◆ **RECORDS FOR PROCESSING**
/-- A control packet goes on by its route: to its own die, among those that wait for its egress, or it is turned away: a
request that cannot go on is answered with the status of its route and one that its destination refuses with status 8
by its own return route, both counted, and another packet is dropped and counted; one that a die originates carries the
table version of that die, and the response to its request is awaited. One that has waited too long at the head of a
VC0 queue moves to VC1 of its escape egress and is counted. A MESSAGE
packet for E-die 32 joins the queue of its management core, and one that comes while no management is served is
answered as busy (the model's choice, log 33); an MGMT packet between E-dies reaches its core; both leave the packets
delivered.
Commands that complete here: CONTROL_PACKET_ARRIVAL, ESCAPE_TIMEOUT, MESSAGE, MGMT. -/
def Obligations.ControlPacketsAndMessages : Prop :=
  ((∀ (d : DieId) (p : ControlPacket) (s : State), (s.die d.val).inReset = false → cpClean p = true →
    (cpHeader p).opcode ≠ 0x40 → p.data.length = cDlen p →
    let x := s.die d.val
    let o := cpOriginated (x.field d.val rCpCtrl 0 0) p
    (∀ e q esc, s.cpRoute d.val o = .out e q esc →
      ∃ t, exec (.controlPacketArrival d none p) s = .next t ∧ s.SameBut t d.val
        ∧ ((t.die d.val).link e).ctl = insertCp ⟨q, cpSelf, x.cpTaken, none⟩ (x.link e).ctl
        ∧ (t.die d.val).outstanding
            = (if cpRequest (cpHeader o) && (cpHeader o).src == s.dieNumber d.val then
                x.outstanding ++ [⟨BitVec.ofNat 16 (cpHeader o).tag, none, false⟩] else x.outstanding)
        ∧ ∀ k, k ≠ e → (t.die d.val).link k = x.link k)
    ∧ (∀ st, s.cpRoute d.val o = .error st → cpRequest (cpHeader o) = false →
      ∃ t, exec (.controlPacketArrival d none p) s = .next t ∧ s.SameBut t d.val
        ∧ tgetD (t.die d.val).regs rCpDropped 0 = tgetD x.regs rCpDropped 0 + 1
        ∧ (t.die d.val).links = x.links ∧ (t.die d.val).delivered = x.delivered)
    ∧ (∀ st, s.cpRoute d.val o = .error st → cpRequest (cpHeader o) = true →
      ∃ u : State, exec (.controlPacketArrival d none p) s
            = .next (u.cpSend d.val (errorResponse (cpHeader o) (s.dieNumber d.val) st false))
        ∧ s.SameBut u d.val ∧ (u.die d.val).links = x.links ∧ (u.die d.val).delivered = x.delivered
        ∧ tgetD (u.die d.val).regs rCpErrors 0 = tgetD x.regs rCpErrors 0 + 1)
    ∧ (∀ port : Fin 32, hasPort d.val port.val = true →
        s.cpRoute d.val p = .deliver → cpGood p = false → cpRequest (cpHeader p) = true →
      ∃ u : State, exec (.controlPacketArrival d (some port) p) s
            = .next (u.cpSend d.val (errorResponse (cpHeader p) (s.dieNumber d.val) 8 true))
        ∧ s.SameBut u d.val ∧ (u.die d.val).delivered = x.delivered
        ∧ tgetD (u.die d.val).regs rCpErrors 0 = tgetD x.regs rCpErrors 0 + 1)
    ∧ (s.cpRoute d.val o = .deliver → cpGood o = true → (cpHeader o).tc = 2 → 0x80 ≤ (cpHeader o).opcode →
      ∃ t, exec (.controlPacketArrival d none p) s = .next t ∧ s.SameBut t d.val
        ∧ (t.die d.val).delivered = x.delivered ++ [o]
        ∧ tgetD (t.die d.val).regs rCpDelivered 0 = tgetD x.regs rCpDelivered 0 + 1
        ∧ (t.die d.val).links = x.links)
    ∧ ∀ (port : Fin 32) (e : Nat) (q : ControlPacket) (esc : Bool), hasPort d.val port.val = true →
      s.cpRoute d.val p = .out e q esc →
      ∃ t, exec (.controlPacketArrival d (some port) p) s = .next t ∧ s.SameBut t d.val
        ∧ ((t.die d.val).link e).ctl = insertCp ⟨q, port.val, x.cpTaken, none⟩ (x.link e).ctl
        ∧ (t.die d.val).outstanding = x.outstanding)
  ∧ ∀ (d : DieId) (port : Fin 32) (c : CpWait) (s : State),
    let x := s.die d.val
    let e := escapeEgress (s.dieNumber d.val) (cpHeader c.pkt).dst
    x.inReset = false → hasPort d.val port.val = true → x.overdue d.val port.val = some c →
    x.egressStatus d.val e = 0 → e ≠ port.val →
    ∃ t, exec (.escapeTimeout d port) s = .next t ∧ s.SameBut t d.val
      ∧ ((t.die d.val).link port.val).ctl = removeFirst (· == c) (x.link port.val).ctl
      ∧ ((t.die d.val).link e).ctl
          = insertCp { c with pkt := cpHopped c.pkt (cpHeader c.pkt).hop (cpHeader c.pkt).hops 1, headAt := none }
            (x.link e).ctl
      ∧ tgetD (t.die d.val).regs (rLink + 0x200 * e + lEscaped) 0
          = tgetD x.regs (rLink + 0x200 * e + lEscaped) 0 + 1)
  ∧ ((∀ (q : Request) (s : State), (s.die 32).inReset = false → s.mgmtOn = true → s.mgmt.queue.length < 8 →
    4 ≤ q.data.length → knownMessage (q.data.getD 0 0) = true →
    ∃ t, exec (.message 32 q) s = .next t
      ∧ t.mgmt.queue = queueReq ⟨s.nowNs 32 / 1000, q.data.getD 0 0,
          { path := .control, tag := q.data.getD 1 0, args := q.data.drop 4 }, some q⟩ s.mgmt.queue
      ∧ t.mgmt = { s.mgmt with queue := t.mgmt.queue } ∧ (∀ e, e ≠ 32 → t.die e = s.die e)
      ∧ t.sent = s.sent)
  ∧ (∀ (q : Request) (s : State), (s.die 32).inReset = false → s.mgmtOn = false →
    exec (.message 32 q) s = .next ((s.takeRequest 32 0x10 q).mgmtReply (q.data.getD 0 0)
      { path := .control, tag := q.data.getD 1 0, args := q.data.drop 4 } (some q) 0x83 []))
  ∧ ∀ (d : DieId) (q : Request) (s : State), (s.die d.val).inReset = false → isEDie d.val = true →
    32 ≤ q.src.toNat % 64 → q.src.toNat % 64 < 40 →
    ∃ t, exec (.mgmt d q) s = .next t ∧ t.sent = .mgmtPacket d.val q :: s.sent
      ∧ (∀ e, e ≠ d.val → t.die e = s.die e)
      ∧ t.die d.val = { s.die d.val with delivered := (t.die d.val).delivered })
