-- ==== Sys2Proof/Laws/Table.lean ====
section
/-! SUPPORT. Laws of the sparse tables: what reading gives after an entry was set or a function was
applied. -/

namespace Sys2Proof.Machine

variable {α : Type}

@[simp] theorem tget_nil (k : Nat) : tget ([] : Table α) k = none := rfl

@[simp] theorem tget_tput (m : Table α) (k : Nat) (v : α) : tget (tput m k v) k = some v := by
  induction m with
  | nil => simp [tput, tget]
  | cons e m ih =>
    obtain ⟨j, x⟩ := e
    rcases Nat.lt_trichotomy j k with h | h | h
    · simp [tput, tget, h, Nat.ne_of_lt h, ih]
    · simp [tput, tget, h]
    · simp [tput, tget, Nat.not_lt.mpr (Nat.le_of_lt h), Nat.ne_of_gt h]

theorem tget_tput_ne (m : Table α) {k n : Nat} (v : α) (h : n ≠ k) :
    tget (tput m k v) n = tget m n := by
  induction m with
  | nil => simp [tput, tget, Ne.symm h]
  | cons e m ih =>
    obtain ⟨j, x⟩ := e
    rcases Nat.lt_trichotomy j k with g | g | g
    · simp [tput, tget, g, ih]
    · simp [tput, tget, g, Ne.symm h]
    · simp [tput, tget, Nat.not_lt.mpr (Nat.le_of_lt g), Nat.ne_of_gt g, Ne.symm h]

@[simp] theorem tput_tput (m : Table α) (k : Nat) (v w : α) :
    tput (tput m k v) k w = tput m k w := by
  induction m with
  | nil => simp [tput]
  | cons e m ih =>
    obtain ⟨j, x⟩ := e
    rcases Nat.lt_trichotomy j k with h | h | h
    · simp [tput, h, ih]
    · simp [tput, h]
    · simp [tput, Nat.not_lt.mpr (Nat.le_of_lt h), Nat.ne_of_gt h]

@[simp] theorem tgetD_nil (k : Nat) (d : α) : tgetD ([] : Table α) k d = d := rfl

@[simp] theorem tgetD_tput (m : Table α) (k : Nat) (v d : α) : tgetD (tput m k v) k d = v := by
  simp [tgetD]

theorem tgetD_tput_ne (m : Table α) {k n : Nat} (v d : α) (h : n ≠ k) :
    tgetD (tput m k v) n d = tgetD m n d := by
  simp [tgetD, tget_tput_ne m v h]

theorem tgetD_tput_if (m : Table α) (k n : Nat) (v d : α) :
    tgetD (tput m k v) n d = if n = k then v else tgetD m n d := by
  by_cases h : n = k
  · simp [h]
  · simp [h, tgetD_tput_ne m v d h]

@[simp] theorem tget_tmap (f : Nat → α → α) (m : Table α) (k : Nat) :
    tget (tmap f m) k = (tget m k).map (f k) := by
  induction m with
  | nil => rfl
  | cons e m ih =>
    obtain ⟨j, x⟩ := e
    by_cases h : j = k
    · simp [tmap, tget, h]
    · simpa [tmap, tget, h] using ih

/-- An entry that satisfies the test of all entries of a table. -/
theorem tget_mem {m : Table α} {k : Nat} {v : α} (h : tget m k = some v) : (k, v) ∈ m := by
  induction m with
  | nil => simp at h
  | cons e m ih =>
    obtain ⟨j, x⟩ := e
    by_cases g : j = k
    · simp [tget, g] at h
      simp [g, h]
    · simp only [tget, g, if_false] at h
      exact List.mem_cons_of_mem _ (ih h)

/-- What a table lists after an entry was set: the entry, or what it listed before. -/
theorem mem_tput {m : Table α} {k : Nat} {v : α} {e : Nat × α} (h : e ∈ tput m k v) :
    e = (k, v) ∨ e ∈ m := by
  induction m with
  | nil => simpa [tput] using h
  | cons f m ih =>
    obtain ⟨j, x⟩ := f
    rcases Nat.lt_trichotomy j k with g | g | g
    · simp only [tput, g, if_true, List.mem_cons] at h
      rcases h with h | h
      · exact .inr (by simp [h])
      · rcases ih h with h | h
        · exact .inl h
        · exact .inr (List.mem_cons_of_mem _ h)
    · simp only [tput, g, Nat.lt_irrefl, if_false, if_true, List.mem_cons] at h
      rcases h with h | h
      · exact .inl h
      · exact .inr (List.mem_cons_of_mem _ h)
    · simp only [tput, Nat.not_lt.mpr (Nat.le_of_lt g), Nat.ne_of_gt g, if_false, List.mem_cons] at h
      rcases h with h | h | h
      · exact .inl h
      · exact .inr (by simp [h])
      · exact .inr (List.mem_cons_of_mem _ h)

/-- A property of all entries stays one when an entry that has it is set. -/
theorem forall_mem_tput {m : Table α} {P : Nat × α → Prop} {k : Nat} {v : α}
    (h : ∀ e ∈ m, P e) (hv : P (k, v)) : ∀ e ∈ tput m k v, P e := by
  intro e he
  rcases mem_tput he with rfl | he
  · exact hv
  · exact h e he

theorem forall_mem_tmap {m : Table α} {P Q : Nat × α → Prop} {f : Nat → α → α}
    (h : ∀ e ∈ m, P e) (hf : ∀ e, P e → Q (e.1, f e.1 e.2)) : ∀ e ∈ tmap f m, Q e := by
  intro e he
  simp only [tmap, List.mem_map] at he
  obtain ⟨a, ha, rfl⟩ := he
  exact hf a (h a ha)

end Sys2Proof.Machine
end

◆ **REQUIRED ACTION**
The answer should hold only the lines from the start of the records above through the line containing "def Obligations.ControlPacketsAndMessages : Prop", each set down exactly.

◆ **SOLUTION FOR THIS EXERCISE**
/-- A control packet goes on by its route: to its own die, among those that wait for its egress, or it is turned away: a
request that cannot go on is answered with the status of its route and one that its destination refuses with status 8
by its own return route, both counted, and another packet is dropped and counted; one that a die originates carries the
table version of that die, and the response to its request is awaited. One that has waited too long at the head of a
VC0 queue moves to VC1 of its escape egress and is counted. A MESSAGE
packet for E-die 32 joins the queue of its management core, and one that comes while no management is served is
answered as busy (the model's choice, log 33); an MGMT packet between E-dies reaches its core; both leave the packets
delivered.
Commands that complete here: CONTROL_PACKET_ARRIVAL, ESCAPE_TIMEOUT, MESSAGE, MGMT. -/
def Obligations.ControlPacketsAndMessages : Prop :=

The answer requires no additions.